Known Identity Thieves?

Adam posts some interesting hypotheses about how much of identity theft is perpetrated by thieves known to the victims:
Now, if (1) is true, then for all ID theft victims, 40% should know the perpetrator. If (2) is true, then perhaps 11% of ID theft is committed by someone who the victim knows, and 90% of that is detected. Perhaps it’s 90% of ID theft is committed by someone who the victim knows, and that’s only detected 27% of the time.

Identity theft numbers: Javelin vs. FTC, Adam Shostack, 13 Feb 2007

Read his blog for the details. As he says, his hypotheses should be testable. And which (if either) hypothesis is correct should have some bearing on measures that will work to prevent identity theft.


Son of Base Rate Fallacy

Lamar Smith has proposed to wiretap everything on the Internet:


(a) Regulations- Not later than 90 days after the date of the enactment of this section, the Attorney General shall issue regulations governing the retention of records by Internet Service Providers.
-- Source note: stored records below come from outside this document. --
/-- ADD, SUB, CMP, INC, DEC (R150): table rows 0 to 30. -/
def tableArith : List Row := [
  { map2 := false, cls := .any, op := 0x00, body := .modrm fun p r d => .addRm8R8 p d r },
  { map2 := false, cls := .any, op := 0x01, body := .modrm fun p r d => .addRmR p d r },
  { map2 := false, cls := .any, op := 0x02, body := .modrm .addR8Rm8 },
  { map2 := false, cls := .any, op := 0x03, body := .modrm .addRRm },
  { map2 := false, cls := .any, op := 0x04, body := .i8 .addAlI8 },
  { map2 := false, cls := .any, op := 0x05, body := .iz .addAxIz },
  { map2 := false, cls := .any, op := 0x28, body := .modrm fun p r d => .subRm8R8 p d r },
  { map2 := false, cls := .any, op := 0x29, body := .modrm fun p r d => .subRmR p d r },
  { map2 := false, cls := .any, op := 0x2A, body := .modrm .subR8Rm8 },
  { map2 := false, cls := .any, op := 0x2B, body := .modrm .subRRm },
  { map2 := false, cls := .any, op := 0x2C, body := .i8 .subAlI8 },
  { map2 := false, cls := .any, op := 0x2D, body := .iz .subAxIz },
  { map2 := false, cls := .any, op := 0x38, body := .modrm fun p r d => .cmpRm8R8 p d r },
  { map2 := false, cls := .any, op := 0x39, body := .modrm fun p r d => .cmpRmR p d r },
  { map2 := false, cls := .any, op := 0x3A, body := .modrm .cmpR8Rm8 },
  { map2 := false, cls := .any, op := 0x3B, body := .modrm .cmpRRm },
  { map2 := false, cls := .any, op := 0x3C, body := .i8 .cmpAlI8 },
  { map2 := false, cls := .any, op := 0x3D, body := .iz .cmpAxIz },
  { map2 := false, cls := .any, op := 0x80, digit := some 0, body := .rmI8 .addRm8I8 },
  { map2 := false, cls := .any, op := 0x81, digit := some 0, body := .rmIz .addRmIz },
  { map2 := false, cls := .any, op := 0x83, digit := some 0, body := .rmI8 .addRmI8 },
  { map2 := false, cls := .any, op := 0x80, digit := some 5, body := .rmI8 .subRm8I8 },
  { map2 := false, cls := .any, op := 0x81, digit := some 5, body := .rmIz .subRmIz },
  { map2 := false, cls := .any, op := 0x83, digit := some 5, body := .rmI8 .subRmI8 },
  { map2 := false, cls := .any, op := 0x80, digit := some 7, body := .rmI8 .cmpRm8I8 },
  { map2 := false, cls := .any, op := 0x81, digit := some 7, body := .rmIz .cmpRmIz },
  { map2 := false, cls := .any, op := 0x83, digit := some 7, body := .rmI8 .cmpRmI8 },
  { map2 := false, cls := .any, op := 0xFE, digit := some 0, body := .rm .incRm8 },
  { map2 := false, cls := .any, op := 0xFE, digit := some 1, body := .rm .decRm8 },
  { map2 := false, cls := .any, op := 0xFF, digit := some 0, body := .rm .incRm },
  { map2 := false, cls := .any, op := 0xFF, digit := some 1, body := .rm .decRm }]

/-- MOV and NOP (R150): table rows 31 to 39. -/
def tableMove : List Row := [
  { map2 := false, cls := .any, op := 0x88, body := .modrm fun p r d => .movRm8R8 p d r },
  { map2 := false, cls := .any, op := 0x89, body := .modrm fun p r d => .movRmR p d r },
  { map2 := false, cls := .any, op := 0x8A, body := .modrm .movR8Rm8 },
  { map2 := false, cls := .any, op := 0x8B, body := .modrm .movRRm },
  { map2 := false, cls := .any, op := 0xB0, opMask := 0xF8, body := .opI8 .movR8I8 },
  { map2 := false, cls := .any, op := 0xB8, opMask := 0xF8, body := .opIv .movRIv },
  { map2 := false, cls := .any, op := 0xC6, digit := some 0, body := .rmI8 .movRm8I8 },
  { map2 := false, cls := .any, op := 0xC7, digit := some 0, body := .rmIz .movRmIz },
  { map2 := false, cls := .any, op := 0x90, noB := true, body := .none .nop }]

/-- JMP and the 8-bit Jcc (R150): table rows 40 to 58. -/
def tableJump8 : List Row := [
  { map2 := false, cls := .any, op := 0xEB, no66 := true, body := .i8 .jmpRel8 },
  { map2 := false, cls := .any, op := 0xE9, no66 := true, body := .i32 .jmpRel32 },
  { map2 := false, cls := .any, op := 0xFF, digit := some 4, no66 := true, body := .rm .jmpRm },
  { map2 := false, cls := .any, op := 0x70, no66 := true, body := .i8 .joRel8 },
  { map2 := false, cls := .any, op := 0x71, no66 := true, body := .i8 .jnoRel8 },
  { map2 := false, cls := .any, op := 0x72, no66 := true, body := .i8 .jbRel8 },
  { map2 := false, cls := .any, op := 0x73, no66 := true, body := .i8 .jaeRel8 },
  { map2 := false, cls := .any, op := 0x74, no66 := true, body := .i8 .jeRel8 },
  { map2 := false, cls := .any, op := 0x75, no66 := true, body := .i8 .jneRel8 },
  { map2 := false, cls := .any, op := 0x76, no66 := true, body := .i8 .jbeRel8 },
  { map2 := false, cls := .any, op := 0x77, no66 := true, body := .i8 .jaRel8 },
  { map2 := false, cls := .any, op := 0x78, no66 := true, body := .i8 .jsRel8 },
  { map2 := false, cls := .any, op := 0x79, no66 := true, body := .i8 .jnsRel8 },
  { map2 := false, cls := .any, op := 0x7A, no66 := true, body := .i8 .jpRel8 },
  { map2 := false, cls := .any, op := 0x7B, no66 := true, body := .i8 .jnpRel8 },
  { map2 := false, cls := .any, op := 0x7C, no66 := true, body := .i8 .jlRel8 },
  { map2 := false, cls := .any, op := 0x7D, no66 := true, body := .i8 .jgeRel8 },
  { map2 := false, cls := .any, op := 0x7E, no66 := true, body := .i8 .jleRel8 },
  { map2 := false, cls := .any, op := 0x7F, no66 := true, body := .i8 .jgRel8 }]
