/-- The vector moves from a register (43_vector.md R271, R273, R275): bytes moved, destination, source. -/
def Instr.vstoreForm : Instr → Option (Pfx × Nat × RM × Reg)
  | .movssStore p d r => some (p, 4, d, r)
  | .movsdStore p d r => some (p, 8, d, r)
  | .movdquStore p d r => some (p, 16, d, r)
  | _ => none

/-- The rows whose destination may be memory (20_memory.md R85): prefixes, bytes, destination. -/
def Instr.storeDst : Instr → Option (Pfx × Nat × RM)
  | .addRm8R8 p d _ => some (p, 1, d)
  | .addRmR p d _ => some (p, p.width.bytes, d)
  | .subRm8R8 p d _ => some (p, 1, d)
  | .subRmR p d _ => some (p, p.width.bytes, d)
  | .addRm8I8 p d _ => some (p, 1, d)
  | .addRmIz p d _ => some (p, p.width.bytes, d)
  | .addRmI8 p d _ => some (p, p.width.bytes, d)
  | .subRm8I8 p d _ => some (p, 1, d)
  | .subRmIz p d _ => some (p, p.width.bytes, d)
  | .subRmI8 p d _ => some (p, p.width.bytes, d)
  | .incRm8 p d => some (p, 1, d)
  | .decRm8 p d => some (p, 1, d)
  | .incRm p d => some (p, p.width.bytes, d)
  | .decRm p d => some (p, p.width.bytes, d)
  | .movRm8R8 p d _ => some (p, 1, d)
  | .movRmR p d _ => some (p, p.width.bytes, d)
  | .movRm8I8 p d _ => some (p, 1, d)
  | .movRmIz p d _ => some (p, p.width.bytes, d)
  | .movssStore p d _ => some (p, 4, d)
  | .movsdStore p d _ => some (p, 8, d)
  | .movdquStore p d _ => some (p, 16, d)
  | _ => none

/-- The legacy bytes that may stand in an admitted instruction, by kind (30_encoding.md R112, R113). -/
def legacyKinds : List (List Byte) := [[0x66], [0x26, 0x2E, 0x36, 0x3E, 0x64, 0x65], [0xF3, 0xF2]]

/-- Bytes that are all legacy bytes of those kinds. -/
def AllLegacy (bs : List Byte) : Prop := ∀ b ∈ bs, b ∈ legacyKinds.flatten

/-- The byte is a REX byte, `40` to `4F` (30_encoding.md R120). -/
def IsRex (b : Byte) : Prop := 0x40 ≤ b.toNat ∧ b.toNat ≤ 0x4F

/-- The decoder raises `DecodeError` on these bytes (30_encoding.md R155). -/
def DecodeRefuses (bs : List Byte) : Prop := ∃ rest, decode bs = .bad rest

/-- Opcodes that have no row whatever the legacy bytes (30_encoding.md R150, R151), which other rules speak of: VEX,
EVEX, XOP (R124), the three-byte maps (R123), system instructions and RDTSC (60_exceptions.md R312, R315), HLT
(42_control_transfer.md R223), multiply and divide (40_integer_alu.md R184), `0F AE` with the fences (20_memory.md
R103), far and wide returns (42_control_transfer.md R238). -/
def refusedOpcodes : List (List Byte) := [
  [0xC4], [0xC5], [0x62], [0x8F], [0x0F, 0x38], [0x0F, 0x3A], [0x0F, 0x05], [0xCD], [0xCC], [0xF4],
  [0x0F, 0x01], [0x0F, 0x20], [0x0F, 0x21], [0x0F, 0x22], [0x0F, 0x23], [0x0F, 0x30], [0x0F, 0x31],
  [0x0F, 0x32], [0x0F, 0x33], [0x0F, 0xA2], [0xF6], [0xF7], [0x0F, 0xAF], [0x69], [0x6B], [0x0F, 0xAE],
  [0xC2], [0xCA], [0xCB]]

/-- The one-byte opcodes that have a row (30_encoding.md R150). -/
def mapOneOpcodes : List Byte := [
  0x00, 0x01, 0x02, 0x03, 0x04, 0x05, 0x28, 0x29, 0x2A, 0x2B, 0x2C, 0x2D, 0x38, 0x39, 0x3A, 0x3B, 0x3C, 0x3D,
  0x70, 0x71, 0x72, 0x73, 0x74, 0x75, 0x76, 0x77, 0x78, 0x79, 0x7A, 0x7B, 0x7C, 0x7D, 0x7E, 0x7F,
  0x80, 0x81, 0x83, 0x88, 0x89, 0x8A, 0x8B, 0x90,
  0xB0, 0xB1, 0xB2, 0xB3, 0xB4, 0xB5, 0xB6, 0xB7, 0xB8, 0xB9, 0xBA, 0xBB, 0xBC, 0xBD, 0xBE, 0xBF,
  0xC3, 0xC6, 0xC7, 0xE8, 0xE9, 0xEB, 0xFE, 0xFF]

/-- The opcodes after `0F` that have a row, by prefix class: none, `F3`, `F2`, `66` (R151). -/
def mapTwoOpcodes : List (Option Byte × List Byte) := [
  (none, [0x2F, 0x80, 0x81, 0x82, 0x83, 0x84, 0x85, 0x86, 0x87, 0x88, 0x89, 0x8A, 0x8B, 0x8C, 0x8D, 0x8E, 0x8F]),
  (some 0xF3, [0x10, 0x11, 0x6F, 0x7F]), (some 0xF2, [0x10, 0x11]),
  (some 0x66, [0x71, 0x72, 0x73, 0xD1, 0xD2, 0xD3, 0xD4, 0xE1, 0xE2, 0xF1, 0xF2, 0xF3])]

/-- Among these legacy bytes `c` is the only one of `66`, `F3` and `F2`, or none of them is there (R116). -/
def ClassIs (pre : List Byte) (c : Option Byte) : Prop := ∀ b ∈ [0x66, 0xF3, 0xF2], b ∈ pre ↔ c = some b

/-- The `/digit`s that have a row, by group opcode (R152). -/
def groupDigits : List (List Byte × List Nat) := [
  ([0x80], [0, 5, 7]), ([0x81], [0, 5, 7]), ([0x83], [0, 5, 7]), ([0xC6], [0]), ([0xC7], [0]),
  ([0xFE], [0, 1]), ([0xFF], [0, 1, 2, 4]),
  ([0x0F, 0x71], [2, 4, 6]), ([0x0F, 0x72], [2, 4, 6]), ([0x0F, 0x73], [2, 6])]

/-- The one-byte opcodes of Jcc, RET, CALL and JMP, but for `FF /2` and `FF /4` (R150). -/
def transferOpcodes : List Byte := [
  0x70, 0x71, 0x72, 0x73, 0x74, 0x75, 0x76, 0x77, 0x78, 0x79, 0x7A, 0x7B, 0x7C, 0x7D, 0x7E, 0x7F,
  0xC3, 0xE8, 0xE9, 0xEB]

/-- The rows that write a status flag (10_state.md R31). -/
def Instr.writesFlags (i : Instr) : Bool :=
  i.addForm.isSome || i.subForm.isSome || i.cmpForm.isSome || i.incForm.isSome || i.decForm.isSome
    || (match i with
      | .comiss _ _ _ => true
      | _ => false)

/-- The rows that end a basic block: JMP, Jcc, CALL, RET (42_control_transfer.md R224). -/
def Instr.endsBlock (i : Instr) : Bool :=
  i.jccForm.isSome || i.jmpForm.isSome
    || (match i with
      | .jmpRm _ _ => true
      | .callRel32 _ _ => true
      | .callRm _ _ => true
      | .ret _ => true
      | _ => false)

/-- The vector rows (43_vector.md). -/
def Instr.isVector (i : Instr) : Bool :=
  i.shiftForm.isSome || i.shiftImmForm.isSome || i.vloadForm.isSome || i.vstoreForm.isSome
    || (match i with
      | .comiss _ _ _ => true
      | .paddq _ _ _ => true
      | _ => false)

end Sys2Proof

namespace Sys2Proof.Machine

/-- The address a row stores to and the number of bytes, if it stores (20_memory.md R85). -/
def State.storeOf (s : State) (i : Instr) : Option (Word × Nat) :=
  match i with
  | .callRel32 _ _ => some (s.reg rsp - 8, 8)
  | .callRm _ _ => some (s.reg rsp - 8, 8)
  | _ =>
    match i.storeDst with
    | some (p, n, d) =>
      match s.bind i p d with
      | .mem ea => some (ea, n)
      | .reg _ => none
    | none => none

/-! ## The representations as one number (10_state.md R53) -/

/-- The eight operations on a vector register (R45 to R52). -/
inductive VOp
  | readRaw
  | readF32
  | readF64
  | readWide
  | writeRaw (v : BitVec 128)
  | writeF32 (v : BitVec 32)
  | writeF64 (v : BitVec 64)
  | writeWide (v : Wide)
deriving DecidableEq, Repr

/-- An operation on the tagged register: what a read answers, zero-extended, and the register after it. -/
def VOp.onReg (r : VReg) : VOp → Option Wide × VReg
  | .readRaw => (some (r.readRaw.1.setWidth 512), r.readRaw.2)
  | .readF32 => (some (r.readF32.1.setWidth 512), r.readF32.2)
  | .readF64 => (some (r.readF64.1.setWidth 512), r.readF64.2)
  | .readWide => (some r.readWide.1, r.readWide.2)
  | .writeRaw v => (none, r.writeRaw v)
  | .writeF32 v => (none, r.writeF32 v)
  | .writeF64 v => (none, r.writeF64 v)
  | .writeWide v => (none, r.writeWide v)

/-- The same operation on one untagged 512-bit number: reads answer its low bits, writes replace them. -/
def VOp.onValue (x : Wide) : VOp → Option Wide × Wide
  | .readRaw => (some ((x.extractLsb' 0 128).setWidth 512), x)
  | .readF32 => (some ((x.extractLsb' 0 32).setWidth 512), x)
  | .readF64 => (some ((x.extractLsb' 0 64).setWidth 512), x)
  | .readWide => (some x, x)
  | .writeRaw v => (none, x.extractLsb' 128 384 ++ v)
  | .writeF32 v => (none, x.extractLsb' 32 480 ++ v)
  | .writeF64 v => (none, x.extractLsb' 64 448 ++ v)
  | .writeWide v => (none, v)

/-- A sequence of operations: the answers in order, and what is left. -/
def VOp.run {σ : Type} (f : σ → VOp → Option Wide × σ) : List VOp → σ → List (Option Wide) × σ
  | [], r => ([], r)
  | o :: os, r => ((f r o).1 :: (VOp.run f os (f r o).2).1, (VOp.run f os (f r o).2).2)

/-! ## The numbers COMISS compares (43_vector.md R253) -/

/-- `value(v)` of a binary32 pattern that is no NaN, with the two infinities below and above every rational. -/
def value32 (v : BitVec 32) : WithBot (WithTop ℚ) :=
  let sign : ℚ := if v.msb then -1 else 1
  let e := (v.extractLsb' 23 8).toNat
  let f := (v.extractLsb' 0 23).toNat
  if e = 255 then (if v.msb then ⊥ else ((⊤ : WithTop ℚ) : WithBot (WithTop ℚ)))
  else if e = 0 then ((sign * f * 2 ^ (-149 : ℤ) : ℚ) : WithTop ℚ)
  else ((sign * (2 ^ 23 + f) * 2 ^ ((e : ℤ) - 150) : ℚ) : WithTop ℚ)

/-- `NaN(v)` (R253). -/
def nan32 (v : BitVec 32) : Prop := (v.extractLsb' 23 8).toNat = 255 ∧ (v.extractLsb' 0 23).toNat ≠ 0

/-! ## Bytes at the pc (30_encoding.md R111) -/

/-- The bytes can be fetched from the pc up (20_memory.md R82). -/
def State.Fetches (s : State) (bs : List Byte) : Prop :=
  ∀ j, (h : j < bs.length) → s.vmm.memFetch (s.ctx.pc + BitVec.ofNat 64 j) = .ok bs[j]
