-- ==== Sys2Proof/Certificates/Slice0/Obligations.lean ====
section
/-! DEFINITION. The statements for the provers. Each docstring names the rules of spec/ it formalises. -/

open Sys2Proof Sys2Proof.Machine

/-! ## Encoding (30_encoding.md) -/

/-- Decode and encode agree, for every well-formed instruction and whatever bytes follow (R110, R120 to R133,
R147, R150 to R152). -/
def Obligations.DecodeEncode : Prop :=
  ∀ (i : Instr) (rest : List Byte), i.wf = true → decode (encode i ++ rest) = .ok i rest

/-- The decoder answers only well-formed instructions, of 1 to 14 bytes, and consumes as many bytes as the
encoder writes (R110, R157). -/
def Obligations.DecodeWellFormed : Prop :=
  ∀ (bs : List Byte) (i : Instr) (rest : List Byte), decode bs = .ok i rest →
    i.wf = true ∧ 1 ≤ i.length ∧ i.length ≤ 14 ∧ i.length ≤ bs.length ∧ rest = bs.drop i.length

/-- The decodes worked in the spec: two of R160, five of R161 (which the spec derives from its rules),
whatever bytes follow. -/
def Obligations.WorkedDecodes : Prop :=
  ∀ rest : List Byte,
    decode (0x0F :: 0x2F :: 0xC1 :: rest) = .ok (.comiss ⟨false, none, none⟩ 0 (.reg 1)) rest ∧
    decode (0x66 :: 0x44 :: 0x0F :: 0xD4 :: 0xC9 :: rest)
      = .ok (.paddq ⟨true, none, some false⟩ 9 (.reg 1)) rest ∧
    decode (0x48 :: 0x01 :: 0xD8 :: rest) = .ok (.addRmR ⟨false, none, some true⟩ (.reg 0) 3) rest ∧
    decode (0x66 :: 0x83 :: 0xC1 :: 0xFF :: rest) = .ok (.addRmI8 ⟨true, none, none⟩ (.reg 1) 0xFF) rest ∧
    decode (0x8B :: 0x44 :: 0x8B :: 0x10 :: rest)
      = .ok (.movRRm ⟨false, none, none⟩ 0 (.mem (.sib 3 (some 1) 2 (some (.d8 0x10))))) rest ∧
    decode (0x48 :: 0x8B :: 0x05 :: 0x10 :: 0 :: 0 :: 0 :: rest)
      = .ok (.movRRm ⟨false, none, some true⟩ 0 (.mem (.npcRel 0x10))) rest ∧
    decode (0x41 :: 0x8A :: 0x04 :: 0x24 :: rest)
      = .ok (.movR8Rm8 ⟨false, none, some false⟩ 0 (.mem (.sib 12 none 0 none))) rest

/-- `67` (R117) and `F0` (R119) are refused wherever a legacy byte may stand, and so is a REX byte followed by a
legacy byte or by another REX byte (R121). -/
def Obligations.RefusedPrefixes : Prop :=
  ∀ (pre rest : List Byte), AllLegacy pre →
    (∀ b : Byte, b = 0x67 ∨ b = 0xF0 → DecodeRefuses (pre ++ b :: rest)) ∧
    (∀ x b : Byte, IsRex x → (b ∈ legacyKinds.flatten ∨ b = 0x67 ∨ b = 0xF0 ∨ IsRex b) →
      DecodeRefuses (pre ++ x :: b :: rest))

/-- Prefix discipline (R113): two legacy bytes of one kind are refused, and the order of the legacy bytes does
not matter. -/
def Obligations.PrefixDiscipline : Prop :=
  (∀ (kind pre mid rest : List Byte) (x y : Byte), kind ∈ legacyKinds → x ∈ kind → y ∈ kind →
    AllLegacy pre → AllLegacy mid → DecodeRefuses (pre ++ x :: (mid ++ y :: rest))) ∧
  (∀ (pre pre' bs : List Byte) (i : Instr) (rest : List Byte), AllLegacy pre → pre.Perm pre' →
    (decode (pre ++ bs) = .ok i rest ↔ decode (pre' ++ bs) = .ok i rest))

/-- The cases of R155 that an opcode, a class, a `/digit`, `mod` or REX.B decides are refused, after any legacy
bytes `pre` and any REX byte: a one-byte opcode with no row (R150) or with `F3` or `F2` (R116), a class and opcode
after `0F` with no row (R151; so `66` with `F3` or `F2`, and `66` on Jcc rel32), `66` on the other control transfers
(R135), a `/digit` with no row and a vector group with `mod` other than 3 (R152), and `90` with REX.B (R150). The
opcodes of `refusedOpcodes` follow from R150, R151 and R155. The other cases of R155: `67`, `F0` and a misplaced REX
are in RefusedPrefixes, a repeated legacy byte in PrefixDiscipline, more than 15 bytes in DecodeWellFormed. -/
def Obligations.RefusedInstructions : Prop :=
  ∀ (pre rex rest : List Byte), AllLegacy pre → (rex = [] ∨ ∃ x, IsRex x ∧ rex = [x]) →
    let refused (op : List Byte) : Prop := DecodeRefuses (pre ++ (rex ++ (op ++ rest)))
    (∀ op ∈ refusedOpcodes, refused op) ∧
    (∀ op : Byte, op ∉ legacyKinds.flatten → ¬ IsRex op → op ≠ 0x0F →
      op ∉ mapOneOpcodes ∨ 0xF3 ∈ pre ∨ 0xF2 ∈ pre → refused [op]) ∧
    (∀ op : Byte, (∀ c ops, (c, ops) ∈ mapTwoOpcodes → op ∈ ops → ¬ ClassIs pre c) → refused [0x0F, op]) ∧
    (0x66 ∈ pre → ∀ op ∈ transferOpcodes, refused [op]) ∧
    (0x66 ∈ pre → ∀ m : Byte, m.toNat / 8 % 8 = 2 ∨ m.toNat / 8 % 8 = 4 → refused [0xFF, m]) ∧
    (∀ op digits, (op, digits) ∈ groupDigits → ∀ m : Byte, m.toNat / 8 % 8 ∉ digits → refused (op ++ [m])) ∧
    (∀ op : Byte, op ∈ [0x71, 0x72, 0x73] → ∀ m : Byte, m.toNat / 64 ≠ 3 → refused [0x0F, op, m]) ∧
    (∀ x : Byte, rex = [x] → x.getLsbD 0 = true → refused [0x90])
Such regulations shall, at a minimum, require retention of records, such as the name and address of the subscriber or registered user to whom an Internet Protocol address, user identification or telephone number was assigned, in order to permit compliance with court orders that may require production of such information.

H.R. 837, 6 Feb 2007, "SAFETY Act" (Stopping Adults Facilitating the Exploitation of Today’s Youth Act)

Once again children are used as an excuse for blanket spying.